MALVERN, Pa. -- To more than half a million patients suffering from rheumatoid arthritis or Crohn's disease, Remicade has brought life-changing treatment and relief.
But the drug, a genetically engineered protein produced not by chemistry but by living cells in a manufacturing process that requires 310 discrete steps, also brings a heavy financial burden. The manufacturer estimates that each patient will pay $14,000 to $16,000 a year for Remicade, and that people generally will take it indefinitely.
For those helped by Remicade, made by Centocor Inc., a biotech subsidiary of Johnson & Johnson, the drug represents a realization of the promise of biotechnology -- to treat disease with laboratory-created versions of proteins and other essential building blocks of the body's cells.

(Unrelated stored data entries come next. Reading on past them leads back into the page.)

-- ==== Sys2Proof/Safety.lean ====
section
/-! DEFINITION. What a legal state is, which requests are accepted, what the answer to a request is, and the layout of a
buffer seen as values: the terms the claims use. -/
namespace Sys2Proof.Machine

/-! ## The layout of a buffer, by address (20_memory.md R42, R51 to R54) -/

/-- The 16-bit value of the bytes at `o` and `o + 1`, the lower offset more significant. -/
def Memory.halfView (m : Memory) (o : Nat) : Word16 := m.byte o ++ m.byte (o + 1)

/-- The 32-bit value of the bytes at `o` to `o + 3`, the lowest offset most significant. -/
def Memory.wordView (m : Memory) (o : Nat) : Word32 :=
  m.byte o ++ m.byte (o + 1) ++ m.byte (o + 2) ++ m.byte (o + 3)

/-- The vertex at `o`: component c at `o + 4c` (R53). -/
def Memory.vertexView (m : Memory) (o : Nat) : Vertex :=
  { x := m.wordView o, y := m.wordView (o + 4), z := m.wordView (o + 8) }

/-- The triangle at `o`: vertex slot j at `o + 12j`, the attribute at `o + 48` (R52, R54). -/
def Memory.triangleView (m : Memory) (o : Nat) : Triangle :=
  { normal := m.vertexView o, v0 := m.vertexView (o + 12), v1 := m.vertexView (o + 24),
    v2 := m.vertexView (o + 36), attr := m.halfView (o + 48) }

/-- Vertex slot j of a triangle: 0 the normal, 1 to 3 the corners (R54). -/
def Triangle.slot (t : Triangle) : Nat → Option Vertex
  | 0 => some t.normal
  | 1 => some t.v0
  | 2 => some t.v1
  | 3 => some t.v2
  | _ => none

/-- Component c of a vertex: 0 = x, 1 = y, 2 = z (R54). -/
def Vertex.component (v : Vertex) : Nat → Option Word32
  | 0 => some v.x
  | 1 => some v.y
  | 2 => some v.z
  | _ => none

/-- The two buffers hold the same bytes except, it may be, at the declared-count offsets 80 to 83 (R60). -/
def sameButDeclaredCount (m m' : Memory) : Prop :=
  m.size = m'.size ∧ ∀ a, a < 80 ∨ 84 ≤ a → m.byte a = m'.byte a

/-! ## Requests and answers -/

/-- The host has kept its duties for this request (70_reset_and_hazards.md R203): a format B request whose source
delivered has `len ≤ MAXLEN` and a buffer of exactly `len` bytes. A header that selects no operation, F322B, and a request
with `src_ok = 0` are answered whatever `len` and the buffer are (log 2, log 8). -/
def Request.accepted (maxLen : Length) (r : Request) : Bool :=
  match decode r.header with
  | .error _ => true
  | .ok (.f322b _ _) => true
  | .ok i => !i.srcOk || (decide (i.operandLen ≤ maxLen.val) && decide (r.data.size = i.operandLen))

/-- `a` is what a unit with that MAXLEN answers to `r` issued as the first request after reset. -/
def Answers (maxLen : Length) (r : Request) (a : Response) : Prop :=
  step ((State.fresh maxLen).issue r) = .next ((State.fresh maxLen).respond a)

/-- What the phases of a transaction lead to, when it is a DEC transaction or one that selects no operation: the
response its request alone determines. -/
def Request.phasedAnswer (maxLen : Length) (r : Request) : Option Response :=
  match decode r.header with
  | .error _ => some (Response.error .illegalOp)
  | .ok (.dec srcOk len) =>
    match prologueB maxLen srcOk len r.data with
    | .raise k => some (Response.error k)
    | .refuse _ => none
    | .proceed => opDec len r.data
  | .ok _ => none

/-! ## Legal states -/

/-- The shape of a result (10_state.md R28, R29): F322B gives exactly 4 bytes; a Mesh has exactly 80 header characters and
as many triangles as its count. -/
def Result.wf : Result → Bool
  | .float32 _ => true
  | .uint16 _ => true
  | .uint32 _ => true
  | .bytes b => decide (b.length = Config.floatBytes)
  | .text _ => true
  | .vertex _ => true
  | .triangle _ => true
  | .mesh m => decide (m.header.length = Config.headerBytes) && decide (m.triangles.length = m.count.toNat)

/-- A result is present, and of its shape, exactly when the status is OK (10_state.md R28). -/
def Response.wf (r : Response) : Bool :=
  match r.status, r.result with
  | .ok, some v => v.wf
  | .ok, none => false
  | .error _, some _ => false
  | .error _, none => true

/-- A request as the host hands it over: its buffer in canonical form. -/
def Request.wf (r : Request) : Bool := r.data.wf

/-- The request is a DEC request that has passed its prologue. -/
def Request.decoding (maxLen : Length) (r : Request) : Bool :=
  match decode r.header with
  | .ok (.dec srcOk len) => decide (prologueB maxLen srcOk len r.data = .proceed)
  | _ => false

/-- The working values of a transaction are what its request gives in that phase (10_state.md R26; 43_file_decoder.md R151
to R157). -/
def Phase.wf (maxLen : Length) (r : Request) : Phase → Bool
  | .checkLen => r.decoding maxLen
  | .readHeader => r.decoding maxLen && decide (Config.minFileBytes ≤ fieldLen r.header)
  | .checkAlign h =>
    r.decoding maxLen && decide (Config.minFileBytes ≤ fieldLen r.header) &&
      decide (r.data.readText 0 Config.headerBytes = some h)
  | .triangle h remLen i ts =>
    r.decoding maxLen && decide (fieldLen r.header = Config.minFileBytes + remLen) &&
      decide (r.data.readText 0 Config.headerBytes = some h) && aligned remLen && decide (i < windowCount remLen) &&
      decide (r.data.triangles i = some ts)
  | .done m => r.decoding maxLen && decide (r.phasedAnswer maxLen = some (Response.ok (.mesh m)))
  | .error k => decide (r.phasedAnswer maxLen = some (Response.error k))

/-- A legal transaction in progress. -/
def Transaction.wf (maxLen : Length) (t : Transaction) : Bool := t.request.wf && t.phase.wf maxLen t.request

/-- No transaction, or a legal one. -/
def txnWf (maxLen : Length) : Option Transaction → Bool
  | none => true
  | some t => t.wf maxLen

/-- A legal state: a MAXLEN in its range (00_scope.md R10), canonical buffers, a legal transaction in progress if there is
one, responses of the shape the spec gives them. -/
def State.wf (s : State) : Bool :=
  decide (Config.leastMaxLen ≤ s.maxLen.val) && s.requests.all Request.wf && txnWf s.maxLen s.txn &&
    s.responses.all Response.wf

/-- The unit is idle: no transaction in progress. -/
def State.Idle (s : State) : Prop := s.txn = none

end Sys2Proof.Machine
end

But for employers, health insurers and the already stressed Medicaid and Medicare programs that pay the bills, the drug represents something else -- a serious threat to their financial well-being.
With complicated and costly "biologics" such as Remicade increasingly seen as the wave of the pharmaceutical future, health care experts warn that they will drive the nation's fast-growing bill for drugs far higher. And that prospect has set off a fierce battle in Washington over the multibillion-dollar question of whether to open the door to lower-cost generic or "follow-on" versions of the pricey biologics.
Faced with a similar problem 20 years ago, when the prices for an earlier generation of drugs skyrocketed, Congress passed the Hatch-Waxman Act -- which allowed makers of generic drugs to copy medications after the expiration of their patents and to sell them without conducting many of the expensive clinical trials and testing procedures that can make brand-name drugs so expensive. Last year, about half of all U.S. prescriptions were for generic drugs, yet those low-priced products accounted for only 8 percent of the nation's drug bill.
Biotech drugs were in early development then, and nobody thought to give the Food and Drug Administration the authority to establish a similarly abbreviated review process for their generic versions.
Now, many believe the science of biopharmaceuticals -- which has produced more than 150 FDA-approved drugs and has another 350 in human clinical trials -- has advanced enough to make possible a parallel shortcut that would get lower-cost biologics onto the market. But others say that because newer biologics are much more difficult to manufacture and pose more safety risks, that prospect should worry the public.
Johnson & Johnson is pointing to its own experience with another product as a cautionary tale: Some patients taking its genetically engineered anemia drug, Eprex, experienced serious side effects after the company started using a new stabilizing chemical, and it took years to fully diagnose the problem.
This issue and more will be debated at an FDA conference next week, one designed to assess whether the expertise of generic-drug makers has progressed far enough to take on biologics.
The major trade associations of brand-name drugmakers say it probably has not. "It's a very different process to reverse-engineer a pill than a biologic," said James C. Greenwood, president of the Biotechnology Information Organization. "With a pill, you can pretty easily discern the chemical makeup and then duplicate the product. But with the larger, more complicated and more variable proteins that make up the biologics, you can very easily get small but significant differences that have clinical effects."
But generic-drug makers -- as well as some insurers and government programs that pay the bills -- argue that the industry is foot-dragging as the science speeds ahead.
"I feel very strongly that we have the science and systems in place to manufacture safe and effective biologics," said Marvin Samson, a vice president of Teva Pharmaceutical Industries Ltd., a generic maker that already produces biologics in Eastern Europe for countries where patent protection is not enforced. "The situation is like in the 1980s with Hatch-Waxman, where the brand-name industry said we didn't have the science and capabilities to analyze their products and reproduce them. We did have the ability then, and we do now."
The Generic Pharmaceutical Association, which represents 120 companies, wants Congress to create a review process for generic biologics soon. "We think that as policymakers understand better what biologics without competition are going to do to Medicaid and Medicare budgets, they'll definitely want a generic option," said Kathleen Jaeger, the GPhA's president.
That opinion is not widely shared in Congress. Both Sen. Orrin G. Hatch (R-Utah) and Rep. Henry A. Waxman (D-Calif.), sponsors of the 1984 law, are not convinced a scientific consensus exists.